Stored data:
↓

-- ==== Sys2Proof/Syntax.lean ====
section
/-! DEFINITION. The commands the block takes (spec/opcode_table.json): one constructor of `Instr` per row, with the facts each brings from outside. -/

namespace Sys2Proof

/-- A manifest (R21). -/
structure Manifest where
  stream : Nat := 0
  kind : Nat := 0
  stratum : Nat := 0
  plane : Nat := 0
  flags : Nat := 0
  tide : Nat := 0
  frame : Nat := 0
  time : Nat := 0
  epoch : Nat := 0
  setEpoch : Nat := 0
  expSet : Nat := 0
  origin : Nat := 0
  domain : Nat := 0
  firstRow : Nat := 0
  rows : Nat := 0
  handle : Nat := 0
  deriving DecidableEq, Repr

/-- A parcel on the fabric: manifest, placement word and payload (R15). -/
structure Parcel where
  man : Manifest
  offset : Nat
  vc : Fin 4
  source : Fin 45
  payload : List Byte
  deriving DecidableEq, Repr

/-- A guard: bit 31 N and bits 30:28 P of an instruction word (R78). -/
structure Guard where
  n : Bool
  p : Fin 8
  deriving DecidableEq, Repr

/-- Format A (R79). -/
structure FmtA where
  rd : Fin 32
  rs1 : Fin 32
  rs2 : Fin 32
  fn : Fin 128
  deriving DecidableEq, Repr

/-- Format I (R79). -/
structure FmtI where
  rd : Fin 32
  rs1 : Fin 32
  imm : BitVec 12
  deriving DecidableEq, Repr

/-- Format U (R79). -/
structure FmtU where
  rd : Fin 32
  imm : BitVec 17
  deriving DecidableEq, Repr

/-- Format P (R79); `z1` and `z2` are the bits that must be 0. -/
structure FmtP where
  pd : Fin 8
  z1 : BitVec 3
  rs1 : Fin 32
  rs2 : Fin 32
  cond : Fin 8
  z2 : BitVec 3
  deriving DecidableEq, Repr

/-- Format Q (R79). -/
structure FmtQ where
  pd : Fin 8
  cond : Fin 8
  rs1 : Fin 32
  imm : BitVec 11
  deriving DecidableEq, Repr

/-- Format L (R79); `z` is the bits that must be 0. -/
structure FmtL where
  pd : Fin 8
  pa : Fin 8
  pb : Fin 8
  op : Fin 4
  z : BitVec 11
  deriving DecidableEq, Repr

/-- The PTP messages an engine handles, and the ones it does not support (R119). -/
inductive PtpKind where
  | sync | followUp | delayReq | delayResp | pdelayReq | pdelayResp | pdelayRespFollowUp | announce | unsupported
  deriving DecidableEq, Repr

/-- A PTP message as received: its type, domain, flags, carried time and corrections, and an Announce's data set. -/
structure PtpMsg where
  kind : PtpKind
  domain : Nat
  twoStep : Bool
  seq : Nat
  /-- The time the message carries, in ns: origin, precise origin, receive or transmit time. -/
  time : Nat
  /-- Sum of the correction fields, in ns. -/
  corr : Int
  prio1 : Nat := 128
  clockClass : Nat := 248
  accuracy : Nat := 254
  variance : Nat := 65535
  prio2 : Nat := 128
  grandmaster : BitVec 64 := 0
  steps : Nat := 0
  /-- currentUtcOffset of an Announce, when marked valid. -/
  utc : Option Int := none
  sender : BitVec 64 := 0
  deriving DecidableEq, Repr

/-- A control block as one physical lane delivers it: its 8 bytes, byte 0 lowest, and its block position (R129 to R132, R141). -/
structure LaneBlock where
  lane : Fin 64
  block : BitVec 64
  pos : Nat
  deriving DecidableEq, Repr

/-- The data blocks one physical lane delivered since the latest SEAM, as bytes (R133). -/
structure LaneBytes where
  lane : Fin 64
  bytes : List Byte
  deriving DecidableEq, Repr

/-- What 4 consecutive TRAIN blocks of a lane decode to in one polarity (R139, R140). -/
structure TrainId where
  sensor : BitVec 6
  tag : BitVec 8
  deriving DecidableEq, Repr

/-- What the eye monitor and the checker of a lane found over the tide that ends: eye, greatest FOM, equaliser after continuous adaptation, PRBS errors (R142, R144). -/
structure LaneTide where
  port : Fin 4
  lane : Fin 64
  vert : BitVec 8
  horz : Fin 65
  top : Nat
  ctle : BitVec 4
  dfe : BitVec 25
  prbsErr : Nat
  deriving DecidableEq, Repr

/-- What a shadow receiver measured on one lane of its group (R224, R233). -/
structure LaneMeas where
  lane : Fin 8
  ctle : Int
  dfe1 : Int
  offset : Int
  deriving DecidableEq, Repr



/-- What an access unit says, parsed by H.265's rules: its sequence and picture parameters, its order count, its reference picture set and reference lists, its recovery point SEI, the CTUs that slice errors conceal and those no slice covers, and the bytes it takes (R262 to R271). -/
structure AuFacts where
  profileOk : Bool
  level : BitVec 8
  profile : BitVec 5
  chroma : Fin 4
  depth : Fin 17
  width : Nat
  height : Nat
  cropX : Nat
  cropY : Nat
  cropW : Nat
  cropH : Nat
  tileCols : Nat
  tileRows : Nat
  slices : Nat
  ctbLog2 : Fin 7
  dpbSize : Nat
  reorder : Nat
  /-- SpsMaxLatencyPictures, none without a limit. -/
  latency : Option Nat
  irap : Bool
  noRasl : Bool
  noOutPrior : Bool
  rasl : Bool
  poc : Int
  picOutput : Bool
  rps : List Int
  refs : List Int
  /-- recovery_poc_cnt and exact_match_flag. -/
  recovery : Option (Int × Bool)
  syntaxErr : Bool
  errCtus : List Nat
  missCtus : List Nat
  used : Nat
  deriving DecidableEq, Repr







/-- The NVMe commands PCX issues (R339). -/
inductive NvmeOp where
  | identifyCtrl | identifyNs | getCache | setQueues | createCq | createSq | deleteSq | deleteCq
  | write | read | flush | deallocate
  deriving DecidableEq, Repr

/-- What a successful NVMe command returns: a controller's serial number and largest transfer, a namespace's size in 4 KiB blocks and whether its format has 4,096-byte data and no metadata, the cache feature, the bytes of a Read. -/
inductive NvmeData where
  | none
  | ctrl (serial : BitVec 160) (mdts : Word)
  | ns (blocks : BitVec 64) (plain : Bool)
  | cache (present : Bool)
  | bytes (bs : List Byte)
  deriving DecidableEq, Repr

/-- An access of the PCIe host (R338): to control space through BAR0, or to a window of BAR2. -/
inductive HostAccess where
  | readWord (addr : BitVec 32) (be : BitVec 4)
  | writeWord (addr : BitVec 32) (be : BitVec 4) (v : Word)
  | readBar2 (ofs len : Nat)
  | writeBar2 (ofs : Nat) (bs : List Byte)
  deriving DecidableEq, Repr

/-- An HCP message as received (R369): its session byte, sequence, addressed array ID, encrypted body and tag. Its type is the command's. -/
structure HcpMsg where
  session : BitVec 8
  seq : Word
  addressed : BitVec 16
  body : List Byte
  tag : List Byte
  deriving DecidableEq, Repr



/-- What a two-wire bus shows when Daxma samples or drives it (R400, R401): SCL and SDA high, per clock of a bus clear whether SDA is high at the end of SCL high and whether both lines are high after the STOP, and whether SDA follows SCL over 4 clocks. -/
structure TwbLine where
  scl : Bool
  sda : Bool
  clear : List (Bool × Bool)
  short : Bool
  deriving DecidableEq, Repr

/-- A lost arbitration (R397, R398): the winner's address, whether it has 10 bits, its direction (true for a read), and the bytes both controllers sent. -/
structure TwbLoss where
  ten : Bool
  addr : BitVec 10
  read : Bool
  before : List Byte
  deriving DecidableEq, Repr

/-- How the address and data phases of a controller transfer were answered (R396): all acknowledged with the bytes read, the address not acknowledged, or a written byte not acknowledged after some were. -/
inductive TwbAnswer where
  | ok (read : List Byte)
  | nackAddr
  | nackData (acked : Fin 9)
  deriving DecidableEq, Repr

/-- A pin that R406 protects. -/
inductive GpioPin where
  | gpio (n : Fin 160)
  | evt (i : Fin 16)
  deriving DecidableEq, Repr

/-- A write that clears pin faults: GPIO_FAULT_w, or EVT_PAD_i with CLEAR. -/
inductive FaultClear where
  | gpio (w : Fin 5) (v : Word)
  | evt (i : Fin 16) (v : Word)
  deriving DecidableEq, Repr





/-- A high-speed or audio pin that R461 protects: PCIe, Ethernet and viewfinder lanes, SDI outputs, and an audio port's clock pins or data output. -/
inductive PortPin where
  | pcie (l : Fin 32)
  | eth (l : Fin 8)
  | vf (l : Fin 8)
  | sdi (o : Fin 8)
  | audClock (p : Fin 16)
  | audData (p : Fin 16)
  deriving DecidableEq, Repr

↑

Looking at the records above, return exactly the lines from the line with "imm : BitVec 11" to the line with "accuracy : Nat := 254", both ends included.

  imm : BitVec 11
  deriving DecidableEq, Repr

/-- Format L (R79); `z` is the bits that must be 0. -/
structure FmtL where
  pd : Fin 8
  pa : Fin 8
  pb : Fin 8
  op : Fin 4
  z : BitVec 11
  deriving DecidableEq, Repr

/-- The PTP messages an engine handles, and the ones it does not support (R119). -/
inductive PtpKind where
  | sync | followUp | delayReq | delayResp | pdelayReq | pdelayResp | pdelayRespFollowUp | announce | unsupported
  deriving DecidableEq, Repr

/-- A PTP message as received: its type, domain, flags, carried time and corrections, and an Announce's data set. -/
structure PtpMsg where
  kind : PtpKind
  domain : Nat
  twoStep : Bool
  seq : Nat
  /-- The time the message carries, in ns: origin, precise origin, receive or transmit time. -/
  time : Nat
  /-- Sum of the correction fields, in ns. -/
  corr : Int
  prio1 : Nat := 128
  clockClass : Nat := 248
  accuracy : Nat := 254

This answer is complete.